**Your goal**
Output the opening lines of the records exactly. End with the line that contains "def State.copyElem (s".
:: Input ::
/-- Write the pieces at a local destination. -/
def State.writePieces (s : State) (c : Cmd) (ps : List Piece) (vals scales : List Nat) : State :=
  let c1 := if c.isMove then ps.foldl (fun c p => s.keepOld c c.dstEnd p.dst p.len) c else c
  let c1 := if c.isMove && c.mxfmt != 0 then (c.blocks ps).foldl (fun c b => s.keepScale c c.dstEnd b.2) c1 else c1
  let s := ps.foldl (fun s p => match p.src with | some o => s.endSee c c.srcEnd o p.len | none => s) s
  if c.dstEnd.space = 2 then
    let r := (ps.zip vals).foldl (fun (a : State × Cmd) x => a.1.wsPut a.2 x.1.dst x.1.len x.2) (s, c1)
    r.1.setCmd r.2
  else
    let s := (ps.zip vals).foldl (fun s x => s.endWr c c.dstEnd x.1.dst x.1.len x.2 (c.mxfmt == 0)) s
    let s := ((c.blocks ps).zip scales).foldl (fun s x => s.scaleWr c c.dstEnd x.1.2 x.2) s
    s.setCmd c1

/-- Move the pieces. -/
def State.movePieces (s : State) (c : Cmd) (ps : List Piece) : ElemOut :=
  match s.piecesErr c ps with
  | some (e, k) => .err e k
  | none =>
    match s.readPieces c ps with
    | .wait s => .wait s
    | .err e k => .err e k
    | .vals data scales =>
      if s.endRemote c c.dstEnd then
        match (if s.farMove c then s.exchange c (s.farOlds c ps) c.dstEnd.buf else .vals []) with
        | .wait s => .wait s
        | .err e k => .err e k
        | .vals old =>
          match s.exchange c (s.farWrites c ps data scales) c.dstEnd.buf with
          | .wait s => .wait s
          | .err e k => .err e k
          | .vals _ => .done (if s.farMove c then s.setCmd (c.farKeep ps (old.map (·.1))) else s)
      else .done (s.writePieces c ps data scales)

/-- The next element of a copy-family command. -/
def State.copyElem (s : State) (c : Cmd) : ElemOut :=
  if c.listArea.2 = 0 then s.movePieces c (c.pieces c.elem 0)
  else
    let at_ := c.listArea.1 + 4 * c.elem
    match s.sramErrAt c.die at_ 4 false with
    | some e => .err e 0xFFFF
    | none => (s.sramFix c.die at_ 4).movePieces c (c.pieces c.elem (s.word c.die at_))

/-! ## Issue -/

/-- Reserved bits of MX. -/
def mxReserved (p : List DWord) (i : Nat) : Bool := extra p i (ones 0 5 + ones 32 32)

/-- `cpy` (R237). -/
def execCpy (f : FmtE) (s : State) : Res := engineOp s (.cpy f) f 0x10 5 (fun p => dsReserved p 3 false || mxReserved p 4) []
/-- `cpy2` (R237). -/
def execCpy2 (f : FmtE) (s : State) : Res := engineOp s (.cpy2 f) f 0x11 6 (fun p => dsReserved p 2 false || mxReserved p 3) []
/-- `cpyt` (R237). -/
def execCpyt (f : FmtE) (s : State) : Res := engineOp s (.cpyt f) f 0x12 6 (fun p => dsReserved p 2 false || extra p 5 3) []
/-- `cpyp` (R237). -/
def execCpyp (f : FmtE) (s : State) : Res := engineOp s (.cpyp f) f 0x13 5 (fun p => dsReserved p 2 false || extra p 4 0x3FF) []
/-- `fill` (R237): SRC is zero. -/
def execFill (f : FmtE) (s : State) : Res :=
  engineOp s (.fill f) f 0x14 4 (fun p => dsReserved p 2 false || field (p.getD 2 0) 0 16 != 0) []
/-- `gth2` (R238). -/
def execGth2 (f : FmtE) (s : State) : Res := engineOp s (.gth2 f) f 0x16 8 (fun p => dsReserved p 2 false || extra p 6 0xFF) []
/-- `sct2` (R238): FILL is zero. -/
def execSct2 (f : FmtE) (s : State) : Res :=
  engineOp s (.sct2 f) f 0x17 8 (fun p => dsReserved p 2 false || extra p 6 0xFF || extra p 7 0) []
/-- `gthr` (R238). -/
def execGthr (f : FmtE) (s : State) : Res := engineOp s (.gthr f) f 0x18 6 (fun p => dsReserved p 2 false) []
/-- `sctr` (R238): FILL is zero. -/
def execSctr (f : FmtE) (s : State) : Res := engineOp s (.sctr f) f 0x19 6 (fun p => dsReserved p 2 false || extra p 5 0) []
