-- ==== Sys2Proof/Machine/Recovery.lean ====
section
/-! DEFINITION. Sys2Proof/Machine/Recovery.lean: who may write a context block and what is logged (R317, R366); the end of a context
by a fault (R344, R345); scheduling events, pre-emption and resumption (R298, R300, R311, R347, R352); the driver's answer to
a replayable fault (R342) and the debugger (R353). -/
namespace Sys2Proof.Machine

/-! ## Who may write (R317, R366, R368) -/

/-- The write comes from the owner host through PF 0. -/
def State.isOwner (s : State) (r : Req) : Bool := r.fn == 0 && s.mod.ownerValid && r.rid == s.mod.owner

/-- Count an ignored write in the error log of a function: how many, the offset of the last, and the function it came
through (R362). -/
def State.logIgnored (s : State) (fn from_ off : Nat) : State :=
  s.modFn fn (fun b => { b with errlog := (b.errlog + 1) % 2 ^ 32 + off % 2 ^ 24 * 2 ^ 32 + from_ % 2 ^ 5 * 2 ^ 56 })

/-- A BAR0 access starts the exit from P1 or P2 (R374). -/
def State.wake (s : State) : State := if s.mod.pstate = 1 ∨ s.mod.pstate = 2 then { s with mod := { s.mod with waking := true } } else s

/-- BAR0 offset of the block of a context (R361). -/
def ctxOffset (ctx : Nat) : Nat := 0x100000 + 0x10000 * ctx

/-- A write to the block of a context: performed for the owner and for the context's function, otherwise logged with that function
(R366). A block that does not exist ignores it (R360), and a module that is off has no registers (R374); in P1 and P2 the write
starts the exit. -/
def State.ctxWrite (s : State) (r : Req) (ctx off : Nat) (s' : State) : State :=
  if 64 ≤ ctx ∨ 32 ≤ r.fn ∨ s.mod.pstate = 3 then s
  else if s.isOwner r || (s.ctx ctx).fn == r.fn then s'.wake
  else (s.logIgnored (s.ctx ctx).fn r.fn (ctxOffset ctx + off)).wake

/-! ## The end of a context by a fault (R344, R345) -/

/-- CONTEXT_END_FAULT: the record goes to the save area and the function's fault queue, and the context ends with CTXEND. -/
def execContextEndFault (ctx : Nat) (s : State) : Res :=
  match (s.ctx ctx).ffault with
  | none => .next s
  | some r => .next (((s.devWr ((s.ctx ctx).savebase + 0x300) 32 (r.bytes ctx)).report ctx r).endCtx ctx 2)

/-! ## Scheduling events (R298, R300, R311) -/

/-- TEMP: the hottest junction, which throttling keeps below 115 °C and otherwise is below 105 °C (R367, R375; log entry 42). -/
def State.heated (s : State) : State :=
  if s.part.stopped then s
  else { s with mod := { s.mod with temp := min (if s.part.throttle then 114 else 104) (Config.freeTemp s.free) } }

/-- SCHEDULE: the module's clock moves on, the copy engine goes on with page migrations (R332), and Rambler schedules (R298), unless the module has stopped (R359) or waits for the exit from
P1 or P2 (R374). -/
def execSchedule (s : State) : Res :=
  let s1 := (s.modRam (fun m => { m with tick := m.tick + 1 })).heated
  event s (s.mod.pstate != 3) (if s.part.stopped || s.mod.pstate != 0 then s1 else ((s1.ctxs.map (·.1)).foldl State.migrate s1).scheduleNow)

/-- An array of a task is reserved for a candidate other than itself (R301). -/
def State.inReservation (s : State) (t : Task) : Bool :=
  s.ram.resv.any (fun r => r.cand != (0, t.id.uid) && decide (r.first < t.id.head + t.len ∧ t.id.head < r.first + r.len))

/-- TIME_SLICE_EXPIRE: TSLICE has passed; a task in a reserved window is pre-empted (R300, R301). -/
def execTimeSliceExpire (head : Nat) (s : State) : Res :=
  match s.taskAt head with
  | none => .next s
  | some t => event s (decide (t.ctl.sliceAt + s.mod.tslice ≤ s.ram.tick))
      (s.putTask { t with ctl := { t.ctl with sliceDone := true, sliceAt := s.ram.tick, stopReq := t.ctl.stopReq || s.inReservation t } })

/-- BLOCKING_QUANTUM_EXPIRE: BQUANT has passed at one wait, which goes on (R311). -/
def execBlockingQuantumExpire (head : Nat) (s : State) : Res :=
  match s.taskAt head with
  | none => .next s
  | some t => event s (t.ctl.waiting != .none && s.stillWaits t && decide (t.ctl.waitFrom + s.mod.bquant ≤ s.ram.tick))
      (s.putTask { t with ctl := { t.ctl with yieldable := true } })

/-! ## Pre-emption and resumption (R347, R352) -/

/-- The wavefront has drained: cells, flags, loads, stores and ring advances of every committed bundle; and the tile busy bits have
cleared (R131, R347). -/
def Task.drained (t : Task) : Bool :=
  t.flights.isEmpty && t.allPerformed && t.pubs.isEmpty && t.busy.all (fun e => decide (e.2.1 ≤ t.ctl.cyc))

/-- A task pre-empted: it leaves its wait list and its arrays; busy bits and readiness have passed. -/
def Task.preempted (t : Task) (save : Nat) : Task :=
  { t with busy := [], ready := [],
           ctl := { t.ctl with bound := false, running := false, stopReq := false, waiting := .none, yieldable := false,
                               sliceDone := false, aggAt := 0, early := none, imgKey := save } }

/-- PREEMPT: a task asked to stop has drained, and its image is written (R347). A save that reads an uncorrectable error ends the
context (R352). -/
def execPreempt (head : Nat) (s : State) : Res :=
  match s.taskAt head with
  | none => .next s
  | some t => event s (t.ctl.stopReq && t.drained && !t.ctl.ending && (s.ctx t.id.ctx).ffault.isNone)
      (match s.saveFault t with
        | some r => s.endByFault t.id.ctx r
        | none => (((s.leaveLists t).modMem (fun m => { m with fixed := t.errDies.foldl (fun f d => fmod f 0 d (· + 1)) m.fixed })).saveImage
            t).putTask (t.cleaned.preempted s.free))

/-- RESUME: a task whose arrays have been given back, and left by the tasks that stood there, goes on as its image says; a bad image ends
the context with 0xBB, its error counted (R352, R356). -/
def execResume (task : Nat) (s : State) : Res :=
  match fget? s.tasks task with
  | none => .next s
  | some t =>
    let u := s.readImage t
    let s1 := s.rangeTouch t.ctl.img t.prog.hdr.imageSize
    event s (t.ctl.bound && !t.ctl.running && !t.ctl.placed && !t.ctl.halted && (s.ctx t.id.ctx).ffault.isNone && s.windowClear t)
      (match s.imageBad? t with
        | some a => s1.endByFault t.id.ctx (s.stateFault t 11 a)
        | none => s1.putTask { u with ctl := { u.ctl with running := true, sliceAt := s.ram.tick, now := s.cycle, img := t.ctl.imgBound } })

/-! ## Answers to a replayable fault (R342, FRES) -/

/-- The faulted commands FRES names: those of the task at a head with a token, or, with token 63, those without one. -/
def fresNames (ctx val : Nat) (c : Cmd) : Bool := c.ctx == ctx && c.head == bitsAt val 0 6 && c.slot == bitsAt val 6 6

/-- The task at the head FRES names. -/
def fresTask (ctx val : Nat) (t : Task) : Bool := t.id.ctx == ctx && t.id.head == bitsAt val 0 6

/-- FRES names a fault that waits for the driver: a command, held additions, or a call or return at its overflow frame (R168). -/
def State.fresHolds (s : State) (ctx val : Nat) : Bool :=
  s.eng.cmds.any (fun c => fresNames ctx val c && c.st == .faulted) ||
  (bitsAt val 6 6 == 63 && (s.eng.adds.any (fun a => a.ctx == ctx && a.head == bitsAt val 0 6 && a.held) ||
    s.tasks.any (fun e => fresTask ctx val e.2 && e.2.ctl.frameFault)))

/-- What FRES names goes on at the element, addition or frame that faulted. -/
def State.fresResume (s : State) (ctx val : Nat) : State :=
  let s1 := s.modEng (fun e => { e with cmds := e.cmds.map (fun c =>
    if fresNames ctx val c && c.st == .faulted then { c with st := .running } else c) })
  if bitsAt val 6 6 = 63 then
    { s1.modEng (fun e => { e with adds := e.adds.map (fun a =>
        if a.ctx == ctx && a.head == bitsAt val 0 6 then { a with held := false } else a) }) with
      tasks := s1.tasks.map (fun e => if fresTask ctx val e.2 then (e.1, { e.2 with ctl := { e.2.ctl with frameFault := false } }) else e) }
  else s1

/-- FAULT_RESUME (R342): bit 63 is 0. -/
def execFaultResume (r : Req) (ctx val : Nat) (s : State) : Res :=
  .next (s.ctxWrite r ctx 0xA0 (if bitAt val 63 then s else s.fresResume ctx val))

/-- FAULT_END_CONTEXT (R342): bit 63 is 1, and the driver ends the context of a fault it will not resolve. -/
def execFaultEndContext (r : Req) (ctx val : Nat) (s : State) : Res :=
  .next (s.ctxWrite r ctx 0xA0 (if bitAt val 63 && s.fresHolds ctx val then s.endCtx ctx 2 else s))

/-! ## The debugger (R353, R366, R369) -/

/-- DEBUG_ATTACH: ATTACH, which needs the DEBUG feature. -/
def execDebugAttach (r : Req) (ctx : Nat) (on : Bool) (s : State) : Res :=
  .next (s.ctxWrite r ctx 0xC0 (if s.feat 4 then s.modCtx ctx (fun c => { c with attach := on }) else s))

/-- A task halts at the bundle boundary it stands at: 0xBF in `$cause`, the next bundle in `$epc`. -/
def Task.halt (t : Task) : Task :=
  { t with sys := { t.sys with cause := 0xBF, epc := BitVec.ofNat 64 t.ctl.pc },
           ctl := { t.ctl with halted := true, stopReq := t.ctl.running } }

/-- DEBUG_STOP: STOP halts the task at a head array. -/
def execDebugStop (r : Req) (ctx head : Nat) (s : State) : Res :=
  .next (s.ctxWrite r ctx 0xC0
    (match s.taskAt head with
      | some t => if (s.ctx ctx).attach && t.id.ctx == ctx && !t.ctl.ending && !t.ctl.halted then s.putTask t.halt else s
      | none => s))

/-- DEBUG_RELEASE: the context's halted tasks may resume. -/
def execDebugRelease (r : Req) (ctx : Nat) (s : State) : Res :=
  .next (s.ctxWrite r ctx 0xC0
    { s with tasks := s.tasks.map (fun e => if e.2.id.ctx == ctx then (e.1, { e.2 with ctl := { e.2.ctl with halted := false } }) else e) })

end Sys2Proof.Machine
end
:::
**Output of the task**
/-- Write the pieces at a local destination. -/
def State.writePieces (s : State) (c : Cmd) (ps : List Piece) (vals scales : List Nat) : State :=
  let c1 := if c.isMove then ps.foldl (fun c p => s.keepOld c c.dstEnd p.dst p.len) c else c
  let c1 := if c.isMove && c.mxfmt != 0 then (c.blocks ps).foldl (fun c b => s.keepScale c c.dstEnd b.2) c1 else c1
  let s := ps.foldl (fun s p => match p.src with | some o => s.endSee c c.srcEnd o p.len | none => s) s
  if c.dstEnd.space = 2 then
    let r := (ps.zip vals).foldl (fun (a : State × Cmd) x => a.1.wsPut a.2 x.1.dst x.1.len x.2) (s, c1)
    r.1.setCmd r.2
  else
    let s := (ps.zip vals).foldl (fun s x => s.endWr c c.dstEnd x.1.dst x.1.len x.2 (c.mxfmt == 0)) s
    let s := ((c.blocks ps).zip scales).foldl (fun s x => s.scaleWr c c.dstEnd x.1.2 x.2) s
    s.setCmd c1

/-- Move the pieces. -/
def State.movePieces (s : State) (c : Cmd) (ps : List Piece) : ElemOut :=
  match s.piecesErr c ps with
  | some (e, k) => .err e k
  | none =>
    match s.readPieces c ps with
    | .wait s => .wait s
    | .err e k => .err e k
    | .vals data scales =>
      if s.endRemote c c.dstEnd then
        match (if s.farMove c then s.exchange c (s.farOlds c ps) c.dstEnd.buf else .vals []) with
        | .wait s => .wait s
        | .err e k => .err e k
        | .vals old =>
          match s.exchange c (s.farWrites c ps data scales) c.dstEnd.buf with
          | .wait s => .wait s
          | .err e k => .err e k
          | .vals _ => .done (if s.farMove c then s.setCmd (c.farKeep ps (old.map (·.1))) else s)
      else .done (s.writePieces c ps data scales)

/-- The next element of a copy-family command. -/
def State.copyElem (s : State) (c : Cmd) : ElemOut :=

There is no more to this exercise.